Баннай обернулся к Охаре и наотмашь ударил его.
— Виноват!
— Поздно догадался! — И опять удар.
— Тьфу, скоты! — сонно проворчал один из старослужащих. — Нет вам покою.
— Человек только свою милашку обнял, так на тебе, разбудили!
На соседней с Ёсидой койке солдат 2-го разряда действительной службы Яматохиса начал одеваться.
— Куда ты, приятель? — спросил Ёсида.
— Воду переменить.
— Ладно, лежи уж…
Яматохиса, расторопный малый, всегда прислуживал Баннаю. За это он пользовался некоторыми льготами. У начальства он был на хорошем счету и в недалеком будущем надеялся получить повышение.
— Эй, тыловые крысы! — гаркнул Ёсида, оглядев новобранцев-запасников. — Эй, Охара, ко мне!
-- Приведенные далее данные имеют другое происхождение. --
-- ==== Sys2Proof/Proofs/ChunkOpen.lean ====
section
/-! Proofs: a sealing batch is formed, and a chunk opens (R12, R22, R74 to R76, R78). -/

namespace Sys2Proof.Machine

/-! ## The chunk record of placed packets (R101) -/

theorem OpenChunk.place_points_le (c : OpenChunk) (pos : Nat) (k : Carried) (h : c.points.length ≤ 8) :
    (c.place pos k).points.length ≤ 8 := by
  unfold OpenChunk.place
  dsimp only
  split
  next h8 =>
    simp only [Bool.and_eq_true, decide_eq_true_eq] at h8
    simp only [List.length_append, List.length_singleton]
    omega
  · exact h

/-- Placement changes the chunk's record of its packets alone, and keeps its access points to 8. -/
theorem OpenChunk.placeAll_eq (ks : List Carried) (c : OpenChunk) (pos : Nat) :
    let d := c.placeAll pos ks
    d = { c with points := d.points, overflow := d.overflow, scrambledMark := d.scrambledMark, seen := d.seen } ∧
      (c.points.length ≤ 8 → d.points.length ≤ 8) := by
  induction ks generalizing c pos with
  | nil => exact ⟨rfl, id⟩
  | cons k ks ih =>
    obtain ⟨h1, h2⟩ := ih (c.place pos k) (pos + 1)
    exact ⟨h1, fun h => h2 (c.place_points_le pos k h)⟩

/-! ## A sealing batch is formed (R74) -/

section
variable {s : State} {n : Fin 8} {c : OpenChunk}

/-- A slot that forms a sealing batch of its open chunk `c`. -/
def Slot.batchFormed (x : Slot) (c : OpenChunk) : Slot :=
  let placed := x.carry.take (x.geo.chunkLength - c.stored)
  { x with
    carry := x.carry.drop (x.geo.chunkLength - c.stored)
    chunk := some { c.placeAll c.stored placed with batch := placed }
    absence := resetAbsence x.absence placed
    holdTimer := if x.eng.state = .closing then none else some x.holdTime
    eng := { x.eng with absent := clearAbsent x.eng.absent placed } }

/-- The slot's part of it, the absent flags yet to be written. -/
def State.batchPlaced (s : State) (n : Fin 8) (c : OpenChunk) : State :=
  s.modSlot n fun x => { x.batchFormed c with eng := x.eng }

theorem State.formBatch_forms (hk : (s.slot n).chunk = some c) (ha : c.closeAsked = false) (hb : c.batch = [])
    (hc : (s.slot n).carry ≠ []) :
    let absent := clearAbsent (s.slot n).eng.absent ((s.slot n).carry.take ((s.slot n).geo.chunkLength - c.stored))
    s.formBatch n =
      if absent = (s.slot n).eng.absent then s.batchPlaced n c
      else (s.batchPlaced n c).setEngine n (fun g => { g with absent := absent }) [.absent] := by
  unfold State.formBatch
  simp only [hk, ha, hb]
  rw [if_neg (by simpa using hc)]
  rfl

/-- What the formation of a batch comes to, in any part state. -/
theorem State.formBatch_all (hk : (s.slot n).chunk = some c) (ha : c.closeAsked = false) (hb : c.batch = [])
    (hc : (s.slot n).carry ≠ []) :
    let t := s.formBatch n
    t.slot n = (s.slot n).batchFormed c ∧ s.sameSlotsBut t n ∧ t.entries = s.entries ∧ t.waiting = s.waiting ∧
      t.flight = s.flight ∧ t.keysClock = s.keysClock ∧ s.Shows t n := by
  intro t
  have hform : t = _ := State.formBatch_forms hk ha hb hc
  have hslot : (s.batchPlaced n c).slot n = { (s.slot n).batchFormed c with eng := (s.slot n).eng } :=
    State.slot_modSlot_self ..
  have hother : s.sameSlotsBut (s.batchPlaced n c) n := fun m hm => State.slot_setSlot_ne s _ hm
  have hshow : s.Shows (s.batchPlaced n c) n := s.modSlot_shows n rfl
  refine ⟨?_, fun m hm => ?_, ?_, ?_, ?_, State.formBatch_keysClock s n, ?_⟩ <;> rw [hform] <;> split
  next h =>
    rw [hslot]
    unfold Slot.batchFormed
    dsimp only
    rw [h]
  next =>
    rw [State.setEngine_slot, if_pos rfl, hslot]
    rfl
  next => exact hother m hm
  next =>
    rw [State.setEngine_slot, if_neg hm]
    exact hother m hm
  next => rfl
  next => exact State.setEngine_entries ..
  next => rfl
  next => exact State.setEngine_waiting ..
  next => rfl
  next => exact State.setEngine_flight ..
  next => exact hshow
  next =>
    refine hshow.trans (State.setEngine_shows _ n _ _ (by simp) fun f hf => ?_)
    cases f <;> first | exact List.mem_singleton.2 rfl | exact absurd rfl hf

end

/-! ## A chunk opens (R75) -/

theorem Entry.mergePending_eq (x : Entry) : x.mergePending = { x with segments := x.mergePending.segments } := by
  unfold Entry.mergePending
  split <;> rfl

/-- The segment decision is on segments, pending rule and rotation and the next key. -/
theorem Entry.decideSegment_eq (x : Entry) : x.decideSegment =
    { x with
      segments := x.decideSegment.segments, pendingRule := x.decideSegment.pendingRule
      pendingRotation := x.decideSegment.pendingRotation, rotationHeld := x.decideSegment.rotationHeld
      nextKey := x.decideSegment.nextKey } := by
  unfold Entry.decideSegment
  split
  · rfl
  · split
    · split <;> rfl
    · split
      · rfl
      · split
        · split
          · rfl
          · rw [x.mergePending_eq]
        · rw [x.mergePending_eq]

theorem Entry.decideSegment_chunkCount (x : Entry) : x.decideSegment.chunkCount = x.chunkCount := by
  rw [x.decideSegment_eq]

theorem Entry.decideSegment_generation (x : Entry) : x.decideSegment.generation = x.generation := by
  rw [x.decideSegment_eq]

section
variable {s : State} {n : Fin 8} {e : Fin 64}

/-- The refill takes a key where the next key is absent, one is in the pool and no slot waits. -/
theorem State.refillNextKey_takes {k : Key} {ks : List Key} (h : (s.entry e).nextKey = none) (hp : s.pool = k :: ks)
    (hw : s.waiting = []) : s.refillNextKey e =
      { s.modEntry e (fun x => { x with nextKey := some k }) with
        pool := ks, drawing := s.drawing || decide (ks.length < 4) } := by
  unfold State.refillNextKey
  rw [h, hp, hw]
  rfl

theorem State.refillNextKey_stays (h : (s.entry e).nextKey ≠ none ∨ s.pool = [] ∨ s.waiting ≠ []) :
    s.refillNextKey e = s := by
  unfold State.refillNextKey
  split
  next h1 h2 h3 =>
    rcases h with h | h | h
    · exact absurd h1 h
    · rw [h2] at h
      cases h
    · exact absurd h3 h
  · rfl

/-- The refill is on the entry and the keys. -/
theorem State.refillNextKey_rest (s : State) (n : Fin 8) (e : Fin 64) :
    let t := s.refillNextKey e
    t.slots = s.slots ∧ s.sameEntriesBut t e ∧ t.waiting = s.waiting ∧ t.flight = s.flight ∧ t.clock = s.clock ∧
      s.Shows t n := by
  unfold State.refillNextKey
  split
  next k ks _ _ _ =>
    refine ⟨rfl, fun d hd => ?_, rfl, rfl, rfl, .of_same rfl rfl rfl rfl rfl fun _ => rfl⟩
    show (s.modEntry e fun x => { x with nextKey := some k }).entry d = s.entry d
    rw [State.entry_modEntry, if_neg hd]
  · exact ⟨rfl, fun _ _ => rfl, rfl, rfl, rfl, .refl⟩

/-- The segment decision on an entry, and the refill of its next key (R12, R15). -/
def State.decided (s : State) (e : Fin 64) : State := (s.setEntry e (s.entry e).decideSegment).refillNextKey e

/-- The keys and the entry after the decision. -/
theorem State.decided_keys (s : State) (e : Fin 64) :
    let t := s.decided e
    let decided := (s.entry e).decideSegment
    (∀ k ks, decided.nextKey = none → s.pool = k :: ks → s.waiting = [] →
      t.entry e = { decided with nextKey := some k } ∧ t.pool = ks ∧ t.drawing = (s.drawing || decide (ks.length < 4))) ∧
    (decided.nextKey ≠ none ∨ s.pool = [] ∨ s.waiting ≠ [] →
      t.entry e = decided ∧ t.pool = s.pool ∧ t.drawing = s.drawing) := by
  dsimp only
  unfold State.decided
  have hself : (s.setEntry e (s.entry e).decideSegment).entry e = (s.entry e).decideSegment := State.entry_setEntry_self ..
  refine ⟨fun k ks hn hp hw => ?_, fun h => ?_⟩
  · rw [State.refillNextKey_takes (s := s.setEntry e (s.entry e).decideSegment) (by rw [hself]; exact hn) hp hw]
    refine ⟨?_, rfl, rfl⟩
    show ((s.setEntry e (s.entry e).decideSegment).modEntry e fun x => { x with nextKey := some k }).entry e = _
    rw [State.entry_modEntry_self, hself]
  · rw [State.refillNextKey_stays (by rw [hself]; exact h)]
    exact ⟨hself, rfl, rfl⟩

/-- The rest stays. -/
theorem State.decided_rest (s : State) (n : Fin 8) (e : Fin 64) :
    let t := s.decided e
    t.slots = s.slots ∧ s.sameEntriesBut t e ∧ t.waiting = s.waiting ∧ t.flight = s.flight ∧ t.clock = s.clock ∧
      s.Shows t n := by
  obtain ⟨h1, h2, h3, h4, h5, h6⟩ := State.refillNextKey_rest (s.setEntry e (s.entry e).decideSegment) n e
  have hset : s.Shows (s.setEntry e (s.entry e).decideSegment) n := .of_same rfl rfl rfl rfl rfl fun _ => rfl
  refine ⟨h1, fun d hd => ?_, h3, h4, h5, hset.trans h6⟩
  rw [State.decided, h2 d hd, State.entry_setEntry, if_neg hd]

/-- The chunk opened on a slot. -/
def OpenChunk.opened (x : Slot) (y : Entry) (clock : Nat) (key : Key) : OpenChunk :=
  { seq := y.chunkCount, seg := y.segments.length - 1, stamp := clock, pos := x.chunkPos
    stored := 0, key := key, generation := y.generation, batch := [], closeAsked := false
    closed := false, lost := 0, points := [], overflow := false, scrambledMark := false, seen := []
    chain := Chain.start }

theorem State.openChunk_opens {last : Segment} {key : Key} (hb : (s.slot n).boundEntry = some e)
    (hc : (s.entry e).chunkCount ≠ top32) (hr : 0 < (s.slot n).chunkRoom)
    (hl : (s.entry e).decideSegment.segments.getLast? = some last) (hk : last.key = some key) :
    s.openChunk n = ((s.decided e).modSlot n fun x =>
      { x with chunk := some (.opened (s.slot n) (s.entry e).decideSegment s.clock key) }).formBatch n := by
  obtain ⟨-, -, -, -, hclock, -⟩ := s.decided_rest n e
  rw [← hclock]
  unfold State.openChunk
  simp only [hb, hc, hl, hk, Nat.pos_iff_ne_zero.1 hr, if_false]
  rfl

theorem State.setSlotState_entries (s : State) (n : Fin 8) (st : SlotState) : (s.setSlotState n st).entries = s.entries := by
  unfold State.setSlotState
  split <;> simp

theorem execChunkOpen_due {n : Fin 8} (hm : (s.slot n).mode = .record)
    (hst : (s.slot n).eng.state = .running ∨ (s.slot n).eng.state = .closing) (hc : (s.slot n).carry ≠ [])
    (hk : (s.slot n).chunk = none) (hb : (s.slot n).boundEntry = some e) (hl : (s.entry e).state = .live) :
    exec (.chunkOpen n) s = .next (s.openChunk n) := by
  show execChunkOpen n s = _
  unfold execChunkOpen
  rw [if_pos]
  unfold State.openDue State.boundLive
  simp [hm, hst, hc, hk, hb, hl]

theorem Slot.batchFormed_opened (x : Slot) (y : Entry) (clock : Nat) (key : Key) :
    (({ x with chunk := some (.opened x y clock key) } : Slot).batchFormed (.opened x y clock key)).chunk =
      some { (OpenChunk.opened x y clock key).placeAll 0 (x.carry.take x.geo.chunkLength) with
        batch := x.carry.take x.geo.chunkLength } := rfl

/-- What the open of a chunk comes to: slot, entries, keys and the rest. -/
theorem State.openChunk_all {last : Segment} {key : Key} (hb : (s.slot n).boundEntry = some e)
    (hc : (s.entry e).chunkCount ≠ top32) (hr : 0 < (s.slot n).chunkRoom)
    (hl : (s.entry e).decideSegment.segments.getLast? = some last) (hk : last.key = some key)
    (hcarry : (s.slot n).carry ≠ []) :
    let c := OpenChunk.opened (s.slot n) (s.entry e).decideSegment s.clock key
    let t := s.openChunk n
    t.slot n = ({ s.slot n with chunk := some c } : Slot).batchFormed c ∧ s.sameSlotsBut t n ∧
      t.entries = (s.decided e).entries ∧ t.waiting = s.waiting ∧ t.flight = s.flight ∧
      t.keysClock = (s.decided e).keysClock ∧ s.Shows t n := by
  dsimp only
  rw [State.openChunk_opens hb hc hr hl hk]
  obtain ⟨hslots, -, hwait, hflight, -, hdecided⟩ := s.decided_rest n e
  generalize s.decided e = u at hslots hwait hflight hdecided
  generalize hopened : OpenChunk.opened (s.slot n) (s.entry e).decideSegment s.clock key = c
  have hslot : ∀ m, u.slot m = s.slot m := fun m => by rw [State.slot, hslots]; rfl
  have hv : (u.modSlot n fun x => { x with chunk := some c }).slot n = { s.slot n with chunk := some c } := by
    rw [State.slot_modSlot_self, hslot]
  have hopen := u.modSlot_shows n (g := fun x => { x with chunk := some c }) rfl
  obtain ⟨f1, f2, f3, f4, f5, f6, f7⟩ := State.formBatch_all (s := u.modSlot n fun x => { x with chunk := some c })
    (by rw [hv]) (by rw [← hopened]; rfl) (by rw [← hopened]; rfl) (by rw [hv]; exact hcarry)
  rw [hv] at f1
  refine ⟨f1, fun m hm => ?_, f3, f4.trans hwait, f5.trans hflight, f6, (hdecided.trans hopen).trans f7⟩
  rw [f2 m hm, State.slot_modSlot, if_neg hm, hslot]

/-- An open refused at the count limit ends the recording. -/
theorem State.openChunk_limit (hb : (s.slot n).boundEntry = some e) (hc : (s.entry e).chunkCount = top32) :
    s.openChunk n = (s.modSlot n fun x => { x with carry := [] }).finishRecording n := by
  unfold State.openChunk
  simp only [hb, hc, if_true]

/-- With no free frame the chunk does not open. -/
theorem State.openChunk_full (hb : (s.slot n).boundEntry = some e) (hc : (s.entry e).chunkCount ≠ top32)
    (hr : (s.slot n).chunkRoom = 0) :
    s.openChunk n = if (s.slot n).eng.state = .running then s.setSlotState n .stalled else s := by
  unfold State.openChunk
  simp only [hb, hc, hr, if_true, if_false]

end

/-- Settles O36: the open by the entry's chunk count, the free frames and the segment decision. -/
theorem chunkOpens : Obligations.ChunkOpens := by
  intro s n e last key
  dsimp only
  intro hm hst hcarry hchunk hb hl
  have hexec := execChunkOpen_due hm hst hcarry hchunk hb hl
  refine ⟨fun hc hbind => ?_, fun hc hfree hrun => ?_, fun hc hfree hclosing => ?_, fun hc hfree hlast hkey hlen => ?_⟩
  · rw [State.openChunk_limit hb hc] at hexec
    have hown := State.modSlot_own n hbind.1 fun x => { x with carry := [] }
    have hslot : (s.modSlot n fun x => { x with carry := [] }).slot n = { s.slot n with carry := [] } :=
      State.slot_modSlot_self ..
    generalize (s.modSlot n fun x => { x with carry := [] }) = u at hexec hown hslot
    obtain ⟨hleaves, -, hprog, hres⟩ := (hown.mono
      (fs := [slotFlag .progress n, slotFlag .result n, partFlag .lapse]) (by simp)).finishRecording
        (x := { s.slot n with carry := [] }) hbind (by rw [hslot]; exact hb) hm hm (by simp)
    rw [hslot] at hleaves hres
    exact ⟨_, hexec, hleaves.endsByClose hprog hres, hleaves.flight, hleaves.waiting, hleaves.frame.kept,
      hleaves.frame.sameKeysAndClock, hleaves.frame.mem⟩
  · rw [State.openChunk_full hb hc hfree, if_pos hrun] at hexec
    have hshow := s.setSlotState_shows n .stalled
    refine ⟨_, hexec, ?_, fun m hm => ?_, State.setSlotState_entries .., hshow.flags, State.setSlotState_flight .., hshow.kept,
      (State.sameKeysAndClock_iff _ _).2 (by simp), ⟨hshow.held, hshow.marks, hshow.causes⟩, hshow.mem⟩
    · rw [State.setSlotState_slot, if_pos rfl]
    · rw [State.setSlotState_slot, if_neg hm]
  · rw [State.openChunk_full hb hc hfree, hclosing, if_neg nofun] at hexec
    exact hexec
  · obtain ⟨keys, kept⟩ := s.decided_keys e
    obtain ⟨-, hother, -, -, hclock, -⟩ := s.decided_rest n e
    obtain ⟨f1, f2, f3, f4, f5, f6, f7⟩ := State.openChunk_all hb hc hfree hlast hkey hcarry
    generalize s.openChunk n = t at hexec f1 f2 f3 f4 f5 f6 f7
    obtain ⟨hpool, hdraw, hclock'⟩ := (State.sameKeysAndClock_iff (s.decided e) t).2 f6
    have hentry : ∀ d, t.entry d = (s.decided e).entry d := fun d => State.entry_congr f3 d
    obtain ⟨hplace, hpoints⟩ := OpenChunk.placeAll_eq ((s.slot n).carry.take (s.slot n).geo.chunkLength)
      (.opened (s.slot n) (s.entry e).decideSegment s.clock key) 0
    have hopened := congrArg Slot.chunk f1
    rw [Slot.batchFormed_opened, hplace] at hopened
    refine ⟨t, _, hexec, hopened, Entry.decideSegment_chunkCount _, rfl, rfl, rfl, rfl, rfl,
      Entry.decideSegment_generation _, rfl, rfl, rfl, hpoints (Nat.zero_le 8), congrArg Slot.carry f1,
      congrArg Slot.holdTimer f1, congrArg (·.eng.state) f1, congrArg (·.eng.markA) f1, congrArg (·.eng.markB) f1,
      fun k ks h1 h2 h3 => ?_, fun h => ?_, f2, fun d hd => (hentry d).trans (hother d hd), f4, f7.flags, f5,
      hclock'.trans hclock, f7.kept, ⟨f7.held, f7.marks, f7.causes⟩, f7.mem⟩
    · obtain ⟨a1, a2, a3⟩ := keys k ks h1 h2 h3
      exact ⟨(hentry e).trans a1, hpool.trans a2, hdraw.trans a3⟩
    · obtain ⟨a1, a2, a3⟩ := kept h
      exact ⟨(hentry e).trans a1, hpool.trans a2, hdraw.trans a3⟩

end Sys2Proof.Machine
end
Охара приблизился. Ёсида с размаху хватил его по лицу. И когда он покатился по полу к койке Кадзи, тот даже не решился помочь ему подняться, а только прошептал:
— Охара, встань! Сейчас же встань!
Сразу подымешься — будут бить. Замешкаешься — достанется вдвое.
— Позоришь отделение, — орал Ёсида, — получаешь замечания от дежурного! Из-за тебя скоро нас всех мордовать будут. Как стоишь?
Ёсида поискал глазами койку младшего унтер-офицера Сибаты, ответственного за новобранцев.
— Эй, унтер, дрыхнешь? Гляди, как я за твоими окурки убираю.
— Ефрейтор Баннай, воду сменим, — доложил Ёсида. — Прошу поручить это дело мне.
— Ладно, — ответил Баннай. — А ты после придешь — доложишь, — бросил он Охаре и, переводя взгляд на Кадзи, добавил: — И ты тоже!
Стукнув об пол прикладом, Баннай ушел.
— Кадзи, иди-ка сюда, — позвал Ёсида. Он сидел на койке, скрестив ноги.
Когда такая собачья стужа и не дают соснуть, одна радость — покуражиться над новобранцами.
— За вас отвечает унтер. Правда, он сегодня что-то помалкивает, это его дело. Но расхлябанности я вам не спущу — дудки!
— Службу нести — не с женой валяться, — поддакнул кто-то.
— Понятно?
— Так точно, — прохрипел Охара.
Ёсида покосился на Кадзи.
— Ты вот университет кончил, верно, мнишь себя важной птицей. Тебе ли беспокоиться о пожарной бочке! Эй, Сирако, ты, верно, тоже такой?
— Никак нет, господин ефрейтор, — поспешно ответил из своего угла огромный солдат лет тридцати, и все увидели, как вздулись вены у него на лбу. — Рядовой Сирако постоянно заботится о противопожарной воде. Сирако немедленно переменит ее.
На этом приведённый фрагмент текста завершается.